» What the task requires:
Exactly the lines starting at the line containing "subsystem (R258). -/" and ending at the line containing "udp := connUdp e" are to be written out from the listing below, both included.
○ ○ ○ ○ ○ ○ ○
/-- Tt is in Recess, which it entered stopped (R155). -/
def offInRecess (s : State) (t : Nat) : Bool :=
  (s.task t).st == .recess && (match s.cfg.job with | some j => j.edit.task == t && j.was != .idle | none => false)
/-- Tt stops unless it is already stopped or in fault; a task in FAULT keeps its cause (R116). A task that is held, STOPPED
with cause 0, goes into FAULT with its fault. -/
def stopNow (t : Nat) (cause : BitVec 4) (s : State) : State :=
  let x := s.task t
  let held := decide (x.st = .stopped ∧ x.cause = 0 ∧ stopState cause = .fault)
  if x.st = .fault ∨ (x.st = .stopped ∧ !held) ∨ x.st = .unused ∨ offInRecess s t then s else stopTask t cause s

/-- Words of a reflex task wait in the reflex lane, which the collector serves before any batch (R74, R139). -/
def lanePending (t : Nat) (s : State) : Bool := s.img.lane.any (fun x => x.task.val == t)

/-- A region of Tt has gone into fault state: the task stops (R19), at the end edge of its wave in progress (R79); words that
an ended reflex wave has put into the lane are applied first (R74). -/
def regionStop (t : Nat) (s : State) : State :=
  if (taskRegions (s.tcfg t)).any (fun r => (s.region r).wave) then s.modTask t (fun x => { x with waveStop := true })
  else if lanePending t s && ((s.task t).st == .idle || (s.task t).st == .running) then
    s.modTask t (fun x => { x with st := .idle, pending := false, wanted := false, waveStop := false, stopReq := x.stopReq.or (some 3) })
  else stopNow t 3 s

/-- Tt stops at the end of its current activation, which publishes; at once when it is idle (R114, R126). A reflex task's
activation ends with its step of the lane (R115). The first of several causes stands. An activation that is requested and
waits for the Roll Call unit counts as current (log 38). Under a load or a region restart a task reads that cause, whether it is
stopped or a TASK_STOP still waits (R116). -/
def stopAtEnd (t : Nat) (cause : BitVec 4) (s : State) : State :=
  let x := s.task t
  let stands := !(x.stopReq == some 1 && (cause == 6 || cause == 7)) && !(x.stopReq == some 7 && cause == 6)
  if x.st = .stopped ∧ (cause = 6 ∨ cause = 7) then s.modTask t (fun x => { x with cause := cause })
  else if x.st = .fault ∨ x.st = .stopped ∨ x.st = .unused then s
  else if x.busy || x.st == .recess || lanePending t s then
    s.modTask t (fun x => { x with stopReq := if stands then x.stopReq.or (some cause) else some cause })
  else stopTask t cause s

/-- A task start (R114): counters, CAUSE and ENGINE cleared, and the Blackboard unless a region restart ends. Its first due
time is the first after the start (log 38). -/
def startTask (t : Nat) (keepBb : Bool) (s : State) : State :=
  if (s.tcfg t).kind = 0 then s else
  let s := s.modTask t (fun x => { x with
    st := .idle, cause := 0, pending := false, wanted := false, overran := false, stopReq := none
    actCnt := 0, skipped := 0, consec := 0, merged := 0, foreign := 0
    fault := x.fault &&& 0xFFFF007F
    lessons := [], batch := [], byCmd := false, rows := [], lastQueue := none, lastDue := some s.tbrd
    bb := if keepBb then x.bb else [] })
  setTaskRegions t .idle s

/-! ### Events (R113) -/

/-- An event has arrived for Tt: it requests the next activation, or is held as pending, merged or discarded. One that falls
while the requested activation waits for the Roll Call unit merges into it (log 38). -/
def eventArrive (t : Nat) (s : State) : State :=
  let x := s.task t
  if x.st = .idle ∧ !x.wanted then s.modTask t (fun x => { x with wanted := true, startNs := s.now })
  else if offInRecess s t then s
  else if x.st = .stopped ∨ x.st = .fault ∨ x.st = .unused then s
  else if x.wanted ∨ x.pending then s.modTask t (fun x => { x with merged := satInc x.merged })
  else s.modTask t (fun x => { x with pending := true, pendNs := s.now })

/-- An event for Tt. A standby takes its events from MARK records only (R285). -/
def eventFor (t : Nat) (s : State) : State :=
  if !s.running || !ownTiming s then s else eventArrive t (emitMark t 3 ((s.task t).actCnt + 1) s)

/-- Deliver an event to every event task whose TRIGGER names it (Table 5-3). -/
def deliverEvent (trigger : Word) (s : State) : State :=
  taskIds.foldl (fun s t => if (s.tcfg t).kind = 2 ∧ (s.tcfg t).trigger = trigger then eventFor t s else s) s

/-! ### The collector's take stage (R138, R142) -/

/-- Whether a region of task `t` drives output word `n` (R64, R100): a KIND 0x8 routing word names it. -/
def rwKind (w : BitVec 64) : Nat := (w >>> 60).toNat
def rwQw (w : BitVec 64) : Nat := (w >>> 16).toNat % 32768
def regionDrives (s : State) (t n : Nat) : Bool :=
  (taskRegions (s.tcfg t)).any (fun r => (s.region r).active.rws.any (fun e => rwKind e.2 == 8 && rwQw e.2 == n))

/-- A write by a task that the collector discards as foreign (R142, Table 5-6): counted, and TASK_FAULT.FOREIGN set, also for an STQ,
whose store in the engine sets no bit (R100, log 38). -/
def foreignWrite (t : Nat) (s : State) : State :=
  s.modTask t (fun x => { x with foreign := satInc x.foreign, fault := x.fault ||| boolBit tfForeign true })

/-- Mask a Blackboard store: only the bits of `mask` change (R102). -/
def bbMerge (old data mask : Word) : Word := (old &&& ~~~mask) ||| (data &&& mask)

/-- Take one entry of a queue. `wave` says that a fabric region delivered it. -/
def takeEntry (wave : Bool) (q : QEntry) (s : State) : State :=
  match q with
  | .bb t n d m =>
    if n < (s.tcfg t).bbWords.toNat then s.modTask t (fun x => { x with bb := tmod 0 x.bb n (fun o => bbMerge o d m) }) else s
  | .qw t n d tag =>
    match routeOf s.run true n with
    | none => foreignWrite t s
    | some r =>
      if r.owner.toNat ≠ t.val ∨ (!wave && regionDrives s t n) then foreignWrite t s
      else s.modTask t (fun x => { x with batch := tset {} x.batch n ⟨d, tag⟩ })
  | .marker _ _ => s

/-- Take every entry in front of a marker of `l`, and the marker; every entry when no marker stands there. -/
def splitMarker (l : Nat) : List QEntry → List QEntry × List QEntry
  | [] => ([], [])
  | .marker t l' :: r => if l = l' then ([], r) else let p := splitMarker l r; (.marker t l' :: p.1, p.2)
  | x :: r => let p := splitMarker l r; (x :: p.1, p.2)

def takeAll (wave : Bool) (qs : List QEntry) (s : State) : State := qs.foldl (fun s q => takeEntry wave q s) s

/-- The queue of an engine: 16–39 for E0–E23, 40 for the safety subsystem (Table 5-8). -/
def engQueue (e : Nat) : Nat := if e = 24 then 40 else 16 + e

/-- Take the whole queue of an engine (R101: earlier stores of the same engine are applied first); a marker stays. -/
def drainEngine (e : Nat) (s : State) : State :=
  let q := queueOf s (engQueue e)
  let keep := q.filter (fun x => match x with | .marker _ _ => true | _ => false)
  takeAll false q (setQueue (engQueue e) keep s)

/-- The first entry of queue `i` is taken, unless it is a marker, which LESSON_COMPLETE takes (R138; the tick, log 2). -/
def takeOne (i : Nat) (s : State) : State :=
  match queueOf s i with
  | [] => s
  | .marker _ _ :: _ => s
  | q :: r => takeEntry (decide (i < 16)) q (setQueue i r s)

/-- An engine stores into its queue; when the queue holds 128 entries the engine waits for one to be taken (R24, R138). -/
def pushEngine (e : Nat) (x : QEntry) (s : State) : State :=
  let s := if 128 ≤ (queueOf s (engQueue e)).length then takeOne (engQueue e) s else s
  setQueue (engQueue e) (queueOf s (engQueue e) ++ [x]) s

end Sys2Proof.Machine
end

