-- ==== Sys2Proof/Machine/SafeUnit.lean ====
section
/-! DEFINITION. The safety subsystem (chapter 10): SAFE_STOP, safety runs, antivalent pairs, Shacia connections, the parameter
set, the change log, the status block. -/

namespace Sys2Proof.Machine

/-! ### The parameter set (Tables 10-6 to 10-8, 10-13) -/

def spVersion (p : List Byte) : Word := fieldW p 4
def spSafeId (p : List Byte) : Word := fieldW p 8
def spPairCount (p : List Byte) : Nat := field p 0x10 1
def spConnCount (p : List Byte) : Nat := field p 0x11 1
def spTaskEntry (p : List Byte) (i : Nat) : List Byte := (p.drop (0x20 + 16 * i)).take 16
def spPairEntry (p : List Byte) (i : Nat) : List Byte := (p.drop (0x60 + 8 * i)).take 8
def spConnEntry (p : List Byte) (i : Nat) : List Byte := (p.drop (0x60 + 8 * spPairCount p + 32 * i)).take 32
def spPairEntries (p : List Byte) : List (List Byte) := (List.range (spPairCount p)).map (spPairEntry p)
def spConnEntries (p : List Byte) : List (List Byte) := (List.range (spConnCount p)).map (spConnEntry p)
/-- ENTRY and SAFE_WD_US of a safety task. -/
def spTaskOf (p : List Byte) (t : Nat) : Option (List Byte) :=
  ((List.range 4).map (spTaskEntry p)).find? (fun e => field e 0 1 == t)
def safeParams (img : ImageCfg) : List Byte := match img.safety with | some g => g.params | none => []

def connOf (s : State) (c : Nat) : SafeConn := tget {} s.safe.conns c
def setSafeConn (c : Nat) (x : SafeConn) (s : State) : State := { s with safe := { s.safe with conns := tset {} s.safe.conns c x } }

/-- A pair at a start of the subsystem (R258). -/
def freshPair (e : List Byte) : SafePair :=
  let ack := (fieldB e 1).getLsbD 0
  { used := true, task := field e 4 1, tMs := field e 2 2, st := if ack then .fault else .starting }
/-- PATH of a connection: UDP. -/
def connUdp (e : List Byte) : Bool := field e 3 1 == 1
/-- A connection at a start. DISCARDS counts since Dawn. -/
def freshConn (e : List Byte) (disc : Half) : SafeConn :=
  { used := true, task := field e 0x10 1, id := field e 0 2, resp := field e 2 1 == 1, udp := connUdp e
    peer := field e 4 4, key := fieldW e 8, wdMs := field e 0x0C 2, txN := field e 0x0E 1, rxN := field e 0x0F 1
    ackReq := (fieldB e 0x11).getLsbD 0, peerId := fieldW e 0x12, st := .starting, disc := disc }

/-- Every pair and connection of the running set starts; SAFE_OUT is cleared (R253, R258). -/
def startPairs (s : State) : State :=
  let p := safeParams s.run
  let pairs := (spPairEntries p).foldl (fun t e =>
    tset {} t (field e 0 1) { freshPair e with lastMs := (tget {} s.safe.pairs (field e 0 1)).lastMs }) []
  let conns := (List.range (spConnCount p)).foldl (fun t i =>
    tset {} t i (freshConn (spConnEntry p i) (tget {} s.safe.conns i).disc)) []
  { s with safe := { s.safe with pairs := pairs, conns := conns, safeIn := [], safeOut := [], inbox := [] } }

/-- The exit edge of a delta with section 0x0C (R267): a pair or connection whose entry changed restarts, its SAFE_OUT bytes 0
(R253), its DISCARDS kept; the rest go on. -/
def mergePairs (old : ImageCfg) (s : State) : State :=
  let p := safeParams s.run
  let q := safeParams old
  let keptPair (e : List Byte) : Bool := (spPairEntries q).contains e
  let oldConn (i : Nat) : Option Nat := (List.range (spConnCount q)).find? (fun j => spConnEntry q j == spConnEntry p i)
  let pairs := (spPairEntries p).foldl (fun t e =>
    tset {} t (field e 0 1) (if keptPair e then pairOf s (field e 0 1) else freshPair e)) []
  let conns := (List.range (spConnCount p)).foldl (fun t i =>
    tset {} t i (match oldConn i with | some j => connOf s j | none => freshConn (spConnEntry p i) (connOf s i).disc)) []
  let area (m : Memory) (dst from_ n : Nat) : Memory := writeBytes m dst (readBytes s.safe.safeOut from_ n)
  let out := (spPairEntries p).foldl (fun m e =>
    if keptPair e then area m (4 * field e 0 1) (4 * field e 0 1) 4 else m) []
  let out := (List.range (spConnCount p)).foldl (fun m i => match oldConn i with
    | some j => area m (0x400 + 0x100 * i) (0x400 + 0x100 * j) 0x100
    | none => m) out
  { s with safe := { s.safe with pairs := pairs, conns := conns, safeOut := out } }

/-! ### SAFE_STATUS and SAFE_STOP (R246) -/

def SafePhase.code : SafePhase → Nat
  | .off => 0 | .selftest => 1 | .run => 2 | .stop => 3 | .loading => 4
○ ○ ○ ○ ○ ○ ○
» Solution:
/-- A pair at a start of the subsystem (R258). -/
def freshPair (e : List Byte) : SafePair :=
  let ack := (fieldB e 1).getLsbD 0
  { used := true, task := field e 4 1, tMs := field e 2 2, st := if ack then .fault else .starting }
/-- PATH of a connection: UDP. -/
def connUdp (e : List Byte) : Bool := field e 3 1 == 1
/-- A connection at a start. DISCARDS counts since Dawn. -/
def freshConn (e : List Byte) (disc : Half) : SafeConn :=
  { used := true, task := field e 0x10 1, id := field e 0 2, resp := field e 2 1 == 1, udp := connUdp e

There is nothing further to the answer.